Program Helps Durham Students Hone Writing, Research, Presentation Skills
Were America’s Japanese-American internment camps considered a military necessity or a product of racial bias?
Middle and high school students from Durham Public Schools puzzled over the answer last week as they discussed immigration and its history in America during a session at the Hank & Billye Suber Aaron Young Scholars Summer Research Institute at Duke.
The free program – in its fourth year at Duke -- offers an educational enrichment experience to enhance their writing, research and presentation skills.

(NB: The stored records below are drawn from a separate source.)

/-- The pass of the gate after the step. -/
def PassIs (p : Pass) (s : State) (o : Host.Outcome State Fault Refusal) : Prop :=
  ∃ t, o = .next t ∧ t.flg.pass = some p ∧ t.flg.plt = s.flg.plt ∧ t.flg.asel = s.flg.asel ∧ t.ldg = s.ldg ∧ t.ram = s.ram

/-- The platform is held. -/
def PlatformHeld (t : State) : Prop := t.flg.plt = false ∧ t.flg.asel = false ∧ t.flg.relAt = none ∧ t.ldg.passc = false

end Sys2Proof.Claims

/-- The steps of a pass in their order: a reboot request holds the platform and begins a pass, or while the lock latch is set only holds, and during
a firmware update waits for its end; a connected BMC is disconnected, in a pass or outside one; the manifest is verified in 41 tk; the ports are
discovered in 40 to 4,096 tk; each region takes its ticks and leaves its result; where none failed and the policy is not HOLD the verdict is 0;
failing regions are replaced by good backups with verdict 1. The record of a pass: dual-signed in its ticks and programmed into its slot, erased
before; then, after its commit, PASSC, the next slot erased unless RING HOLD keeps it, and the release or HELD; a record whose programming fails
twice leaves the host HELD with reason 0x0E; without randomness it waits with reason 0x0B. A release sequence sets HFA_SEL after 20 tk and PLT_RST_N
4 tk later, and the gate is RELEASED. Where it goes beyond the words of the spec it states the model's own choices: log 2, 25, 49, 125, 128. -/
def Obligations.GatePass : Prop :=
  (∀ (p : Pass) (csHigh readOk : Bool) (a b : Sfdp) (x : RegData) (backups regions : List RegData) (s : State),
    let now := s.pw.now
    let m := p.manifest
    let joined := s.flg.bmcb = true ∧ s.flg.owner = 1
    let record := fun (verdict : Nat) (p : Pass) (o : Host.Outcome State Fault Refusal) => ∃ t q, o = .next t ∧ t.flg.state = .record ∧
      t.flg.pass = some q ∧
      q.step = .record ∧ q.verdict = verdict ∧ q.reason = 0 ∧ q.results = p.results ∧ q.time = s.time64 ∧ q.stepAt = now + 1 ∧ t.ldg = s.ldg ∧
      ∃ l, t.flg.last = some l ∧ l.verdict = verdict ∧ l.results = p.results
    (s.running = true → s.flg.plt = true → s.flg.pass = none → s.pfl.upd = none → s.vault.latch = false →
      ∃ t q, exec .hostRebootRequest s = .next t ∧ PlatformHeld t ∧
      t.flg.pass = some q ∧ q.reboot = true ∧ q.startAt = now ∧ q.results = [] ∧ q.manifest = (if s.lcs.state = .ret then [] else s.ldg.manifest) ∧
      (joined → q.step = .hold ∧ t.flg.state = .holding ∧ t.flg.bmcb = true) ∧
      (¬ joined → q.step = (if q.manifest = [] then .discover else .verify) ∧ q.stepAt = now + 1 ∧ t.flg.bmcb = false)) ∧
    (s.running = true → s.flg.plt = true → s.flg.pass = none → s.pfl.upd ≠ none →
      exec .hostRebootRequest s = .next { s with flg := { s.flg with passDue := some true } }) ∧
    (s.running = true → s.flg.plt = true → s.flg.pass = none → s.pfl.upd = none → s.vault.latch = true → ∃ t, exec .hostRebootRequest s = .next t ∧
      PlatformHeld t ∧
      t.flg.state = .held ∧ t.flg.pass = none ∧ (joined → t.flg.holdAt = some now)) ∧
    (∀ t0, s.flg.pass = none → s.flg.holdAt = some t0 → csHigh = true ∨ t0 + 401 ≤ now → ∃ t, exec (.bmcPortDisconnect csHigh) s = .next t ∧
      t.flg = { s.flg with bmcb := false, holdAt := none }) ∧
    (s.flg.pass = some p →
      (p.step = .hold → csHigh = true ∨ p.startAt + 401 ≤ now → ∃ t, exec (.bmcPortDisconnect csHigh) s = .next t ∧ t.flg.bmcb = false ∧
        t.flg.pass = some { p with step := if m = [] then .discover else .verify, stepAt := now }) ∧
      (p.step = .verify → p.stepAt + 41 ≤ now →
        PassIs { p with step := .discover, stepAt := now, manBad := !(readOk && s.manifestSig m), manifest := if readOk then m else [] } s
          (exec (.manifestReverify readOk) s)) ∧
      (p.step = .discover → p.stepAt + 40 ≤ now → m ≠ [] → nreg m ≠ 0 → let n := min 4096 (now - p.stepAt)
        ∃ t, exec (.portDiscovery a b) s = .next t ∧
        t.flg.portA = choosePort (fieldLE m 49 1) a ∧ t.flg.portB = choosePort (fieldLE m 49 1) b ∧ t.flg.discTk = n ∧ t.flg.state = .measure ∧
        t.flg.pass = some { p with step := .measure, stepAt := p.stepAt + n, discTk := n }) ∧
      (p.step = .measure →
        let i := p.results.length
        let n := s.flg.regionTicks (region m i)
        let q : Pass := { p with stepAt := p.stepAt + n, measTk := p.measTk + n, results := p.results ++ [s.flg.measure m i x] }
        p.stepAt + n ≤ now →
        (i + 1 ≠ nreg m → PassIs q s (exec (.regionMeasure x) s)) ∧
        (i + 1 = nreg m → s.recorded = true → p.manBad = false → m ≠ [] → p.forced = false → fieldLE m 48 1 ≠ 3 → firstFailure q.results = none →
          record 0 q (exec (.regionMeasure x) s))) ∧
      (p.step = .recover → s.recorded = true → p.stepAt + s.flg.checkTicks p + s.flg.againTicks p ≤ now →
        backups.length = (failing p.results).length →
        (∀ i ∈ failing p.results, fieldLE (region m i) 2 1 ≠ 0) → (∀ e ∈ (failing p.results).zip backups, s.flg.backupGood m e.1 e.2 = true) →
        let again := (List.range (nreg m)).map fun i => s.flg.measure m i (regions.getD i { desc := [], data := [] })
        (∀ y ∈ again, failReason y.result = none) → ∃ q : Pass, q.results.map RegRes.digest = again.map RegRes.digest ∧
          record 1 q (exec (.gateRecovery backups regions) s)))) ∧
  (∀ (p : Pass) (first second : Bool) (s : State),
    let now := s.pw.now
    let seq := s.ldg.newest + 1
    let slot := (seq + 4095) % 4096
    let body := s.recordBody p seq s.ldg.lost
    let rnd := (drawIsland 32 s).1
    let ed := edSign (s.ledgerSeed 0) body
    let ml := mldsaSig (s.ledgerSeed 2) [] body rnd
    let ready := p.step = .record ∧ s.ldg.wouldLose seq = false ∧ 32 ≤ (s.exp 16).qbytes ∧
      p.stepAt + max 64 (28 + 8 * attemptsOf (s.ledgerSeed 2) [] body rnd) < now
    let good := Config.edVerify (pubOf 1 (s.ledgerSeed 0)) body ed = true ∧ Config.mldsaAttemptsRaw (s.ledgerSeed 2) [] body rnd ≤ 256 ∧
      Config.mldsaVerify (mldsaPub (s.ledgerSeed 2)) [] body ml = true
    (s.flg.pass = some p →
      (ready → good → first = true ∨ second = true → ∃ t, exec (.ledgerRecordWrite first second) s = .next t ∧
        tfind t.ldg.slots slot = some { record := body ++ (ed ++ ml), commit := [] } ∧ t.flg.pass = some { p with step := .commit, stepAt := now } ∧
        t.ldg.newest = s.ldg.newest ∧ t.ldg.passc = s.ldg.passc ∧ t.ram = s.ram) ∧
      (ready → good → ∃ t, exec (.ledgerRecordWrite false false) s = .next t ∧ t.flg.state = .held ∧ t.flg.pass = none ∧ t.flg.reason = 0x0E ∧
        t.ldg.priorFail = true ∧ t.ldg.newest = s.ldg.newest ∧ t.ldg.passc = s.ldg.passc) ∧
      (p.step = .record → (s.exp 16).qbytes < 32 → exec (.ledgerRecordWrite first second) s = .next { s with flg := { s.flg with reason := 0x0B } }) ∧
      (∀ y, p.step = .commit → tfind s.ldg.slots slot = some y → ∃ t, exec (.ledgerRecordWrite first second) s = .next t ∧
        t.ldg.newest = seq ∧ t.ldg.passc = true ∧ t.ldg.priorFail = false ∧ t.ldg.lost = fieldLE y.record 12 4 ∧ t.flg.seq = seq ∧
        tfind t.ldg.slots slot =
          some { record := y.record, commit := [0x53, 0x56, 0x4C, 0x43] ++ leBytes 4 seq ++ (sha3 y.record).take 24 } ∧
        (s.ldg.ring ≠ 1 ∨ s.ldg.wouldLose (seq + 1) = false → tfind t.ldg.slots (seq % 4096) = none) ∧
        (p.verdict = 2 → t.flg.state = .held ∧ t.flg.pass = none) ∧ (p.verdict ≠ 2 → t.flg.state = .releasing ∧ t.flg.relAt = some now))) ∧
    (∀ t0, s.flg.relAt = some t0 → s.flg.selAt = none → s.mainPower = true → t0 + 20 ≤ now →
      exec .releaseSequence s = .next { s with flg := { s.flg with asel := true, selAt := some now } }) ∧
    (∀ t0 t1, s.flg.relAt = some t0 → s.flg.selAt = some t1 → s.mainPower = true → t1 + 4 ≤ now → ∃ t, exec .releaseSequence s = .next t ∧
      t.flg.asel = true ∧ t.flg.plt = true ∧ t.flg.relAt = none ∧ t.flg.selAt = none ∧ t.flg.state = .released ∧ t.flg.pass = none ∧ t.ldg = s.ldg))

During their three-week session students met at the Nicholas School of the Environment to design and prepare original research presentations that focus on policy issues affecting inequality. The program material is selected by the teaching faculty in collaboration with scholars at Duke’s Samuel DuBois Cook Center on Social Equity, which hosts the institute.
“This is my fourth year teaching in the program and every year I’m drawn back. The research the students do is so powerful and profound,” said institute educator Raymond Beamon. “One of the things that I really enjoy about the program is students have the autonomy to research any topic they would like to cover. It excites me to see students have such inquisitive minds and execute their research in a way to help educate others.”
During this session, the classroom that was once silent filled with the echoing sound of a propaganda video about the internment camps of the 1940s. The video was a part of Beamon’s lesson to teach students about immigration then and now.
After watching the video, Beamon created a group participation activity. With the assistance of another educator and student interns, Beamon asked his students to separate into two groups.
“If you think the Japanese-American internment camps were (A) military necessity go stand on the left side of the classroom,” Beamon said. “If they were (B) a product of racial bias stand on the right side.” Students separated instantly.